— TASK TO CARRY OUT —
Using the listing below, select the lines with the word "ofNat" and copy them.

— INFORMATION GIVEN —
/-- What a step reads from: the state, the command's bank, core and block, and the global pages translated. -/
structure Env where
  s   : State
  x   : Nat
  c   : Nat
  blk : Nat
  pm  : Tab Nat Nat := []

/-- A byte an engine reads: the block's scratchpad, global memory at its point of application, or another package's memory
(R266, R337, R340). -/
def Env.byte (e : Env) (sp : Bool) (a : Nat) : Byte :=
  if sp then e.s.spByte e.x e.c e.blk a
  else
    match tfind e.pm (a / 4096) with
    | some p =>
      if regionOf p == some .herbor then e.s.farByte (p + a % 4096) else e.s.curByte (p + a % 4096)
    | none => 0

/-- The little-endian value of `n` bytes. -/
def Env.le (e : Env) (sp : Bool) (a : Nat) : Nat → Nat
  | 0 => 0
  | n + 1 => (e.byte sp a).toNat + 256 * e.le sp (a + 1) n

/-- The bits of element `n`. -/
def Env.elem (e : Env) (D : Desc) (n : Nat) : Nat :=
  if D.bits = 4 then (e.byte D.space (D.pos n / 2)).toNat / (if D.pos n % 2 = 0 then 1 else 16) % 16
  else e.le D.space (D.pos n / 2) D.bytes

/-- The poison bit of a row; false without a map (R50). -/
def Env.poison (e : Env) (D : Desc) (r : Nat) : Bool :=
  D.pbase != 0 && (e.byte D.space (D.pbase + r / 8)).getLsbD (r % 8)

/-- The exact value of an element's bits, and INV for a bad FA56 image, which reads as +0 (R40, R56). -/
def elemVal (fmt bits : Nat) : FV × Nat :=
  let int := fun (w : Nat) => FV.ofInt (if bits < 2 ^ (w - 1) then bits else (bits : Int) - 2 ^ w)
  match fmt with
  | 0x0 => (int 8, 0)
  | 0x1 => (FV.ofInt bits, 0)
  | 0x2 => (int 16, 0)
  | 0x3 => (int 32, 0)
  | 0x4 => (fp16.dec bits, 0)
  | 0x5 => (bf16.dec bits, 0)
  | 0x6 => (fp32.dec bits, 0)
  | 0x7 => (fp64.dec bits, 0)
  | 0x8 => (e4m3.dec bits, 0)
  | 0x9 => (e5m2.dec bits, 0)
  | 0xB => if bits < 2 ^ 56 then (fa56.dec bits, 0) else (.fin false 0 0, cINV)
  | _ => (e2m1.dec bits, 0)

/-- The exact value of element `n`; a BX4 element with its scales, and SCALE where the band's is a NaN or an infinity,
which reads as 0 (R37). -/
def Env.val (e : Env) (D : Desc) (n : Nat) : FV × Nat :=
  if D.fmt = 0xA then
    match bf16.dec (e.le D.space (D.bandAddr (n / D.dim 0 / 64)) 2) with
    | .fin neg m g => (bx4Value (e.elem D n) (e.byte D.space (D.sbase + n / 8)).toNat neg m g, 0)
    | _ => (.fin false 0 0, cSCALE)
  else elemVal D.fmt (e.elem D n)

/-! ## Elements written (R35, R38, R50, R282) -/

/-- A write: space, address, mask of the bits written, their value. -/
abbrev EW := Bool × Nat × Byte × Byte

/-- Whole bytes written. -/
def Desc.wrBytes (D : Desc) (a : Nat) (b : List Byte) : List EW := b.zipIdx.map fun x => (D.space, a + x.2, 0xFF, x.1)

/-- Element `n` written. -/
def Desc.wrElem (D : Desc) (n bits : Nat) : List EW :=
  if D.bits = 4 then
    if D.pos n % 2 = 0 then [(D.space, D.pos n / 2, 0x0F, BitVec.ofNat 8 (bits % 16))]
    else [(D.space, D.pos n / 2, 0xF0, BitVec.ofNat 8 (bits % 16 * 16))]
  else D.wrBytes (D.pos n / 2) (leBytes bits D.bytes)

/-- The poison bit of a row set, where there is a map (R50). -/
def Desc.wrPoison (D : Desc) (r : Nat) : List EW :=
  if D.pbase = 0 then [] else [(D.space, D.pbase + r / 8, BitVec.ofNat 8 (2 ^ (r % 8)), 0xFF)]

/-- A destination format that takes stochastic rounding (R45). -/
def srFmt (fmt : Nat) : Bool := [0x4, 0x5, 0x8, 0x9, 0xA].contains fmt

/-- An integer format's range. -/
def intRange : Nat → Int × Int
  | 0x0 => (-128, 127)
  | 0x1 => (0, 255)
  | 0x2 => (-32768, 32767)
  | _ => (-2147483648, 2147483647)

/-- A value rounded to an integer format and clamped; a clamp records OVF, a NaN gives 0 and records INV (R282). -/
def storeInt (fmt : Nat) (rm : RM) (v : FV) : Nat × Nat :=
  let (lo, hi) := intRange fmt
  let code := fun (k : Int) => (k % 2 ^ fmtBits fmt).toNat
  match v with
  | .nan _ => (0, cINV)
  | .inf s => (code (if s then lo else hi), cOVF)
  | .fin s n e =>
    let k := (toIntegral rm s n e).1
    if hi < k then (code hi, cOVF) else if k < lo then (code lo, cOVF) else (code k, 0)

/-- A value written to a format other than BX4 and FA56 images: its code and causes (R282). -/
def storeVal (fmt : Nat) (rm : RM) (draw : Nat) (v : FV) : Nat × Nat :=
  let narrow := fun (f : Fmt) => let r := f.narrow rm draw v; (r.code, (if r.ovf then cOVF else 0) ||| (if r.inv then cINV else 0))
  let ieee := fun (f : Fmt) (rm : RM) => ((f.deliver { rm, draw } v).1, 0)
  match fmt with
  | 0x4 => ieee fp16 rm
  | 0x5 => ieee bf16 rm
  | 0x6 => ieee fp32 (noSr rm)
  | 0x7 => ieee fp64 (noSr rm)
  | 0x8 => narrow e4m3
  | 0x9 => narrow e5m2
  | 0xC => let r := e2m1.narrow (noSr rm) draw v; (r.code, (if r.ovf then cOVF else 0) ||| (if r.inv then cINV else 0))
  | f => storeInt f rm v

/-- What the elements of a step became: writes, rows with their causes, and generator and band exponent after them. -/
structure Emit where
  ws   : List EW := []
  rec' : List (Nat × Nat) := []
  gen  : Word
  band : Int

/-- One element: SR draws once for it, whether or not the draw is used (R48). -/
def Emit.one (q : Emit) (D : Desc) (sr : Bool) (n : Nat) (src : Nat) (r : Nat × Nat) : Emit :=
  let c := src ||| r.2
  { q with ws := q.ws ++ D.wrElem n r.1, rec' := if c = 0 then q.rec' else q.rec' ++ [(n / D.dim 0, c)],
           gen := if sr then srNext q.gen else q.gen }

/-- The largest finite magnitude of band `b` of a destination (R38). -/
def bandMax (D : Desc) (b : Nat) (src : Nat → FV × Nat) : Nat × Int :=
  let lo := b * 64 * D.dim 0
  let hi := min D.count (lo + 64 * D.dim 0)
  largest ((List.range (hi - lo)).map fun i => (src (lo + i)).1)

/-- The BX4 block whose first element is `n`, and its band scale when it begins a band (R38, R282). -/
def Emit.block (q : Emit) (D : Desc) (rm : RM) (n : Nat) (src : Nat → FV × Nat) : Emit :=
  let b := n / D.dim 0 / 64
  let q := if n = b * 64 * D.dim 0 then
      let m := bandMax D b src
      let k := bandExp m.1 m.2
      { q with band := k, ws := q.ws ++ D.wrBytes (D.bandAddr b) (leBytes (bf16Pow k) 2) }
    else q
  let vs := (List.range 8).map fun i => (src (n + i)).1
  let sc := blockScale vs 1 q.band
  let q := { q with ws := q.ws ++ D.wrBytes (D.sbase + n / 8) [BitVec.ofNat 8 sc] }
  (List.range 8).foldl (fun q i =>
    let x := src (n + i)
    let r := quantElem x.1 sc 1 q.band rm (srDraw q.gen)
    q.one D (rm = .sr) (n + i) x.2 (r.code, (if r.ovf then cOVF else 0) ||| (if r.inv then cINV else 0))) q

/-- Elements `n0` to `n1 - 1` of a destination, from a function that gives each one's exact value and causes (R38, R48,
R282). -/
def emit (D : Desc) (rm : RM) (gen : Word) (band : Int) (src : Nat → FV × Nat) (n0 n1 : Nat) : Emit :=
  let sr := rm = .sr ∧ srFmt D.fmt = true
  if D.fmt = 0xA then
    (List.range ((n1 - n0) / 8)).foldl (fun q i => q.block D rm (n0 + 8 * i) src) { gen, band }
  else
    (List.range (n1 - n0)).foldl (fun q i =>
      let n := n0 + i
      let x := src n
      q.one D sr n x.2 (storeVal D.fmt (if srFmt D.fmt then rm else noSr rm) (srDraw q.gen) x.1)) { gen, band }

/-- The cause mask of some rows' causes. -/
def causes (l : List (Nat × Nat)) : Nat := l.foldl (fun m e => m ||| e.2) 0

/-- Recording OVF and INV: the rows' bits in the map, or NSAT and NNAN without one (R35, R50). -/
def Desc.record (D : Desc) (l : List (Nat × Nat)) : List EW × Nat :=
  if D.pbase = 0 then
    ([], (if causes l &&& cOVF = 0 then 0 else flNSAT) ||| (if causes l &&& cINV = 0 then 0 else flNNAN))
  else ((l.map Prod.fst).eraseDups.flatMap D.wrPoison, 0)

end Sys2Proof.Machine
end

— OUTPUT OF THE EXERCISE —
    if D.pos n % 2 = 0 then [(D.space, D.pos n / 2, 0x0F, BitVec.ofNat 8 (bits % 16))]
    else [(D.space, D.pos n / 2, 0xF0, BitVec.ofNat 8 (bits % 16 * 16))]
  if D.pbase = 0 then [] else [(D.space, D.pbase + r / 8, BitVec.ofNat 8 (2 ^ (r % 8)), 0xFF)]
  let q := { q with ws := q.ws ++ D.wrBytes (D.sbase + n / 8) [BitVec.ofNat 8 sc] }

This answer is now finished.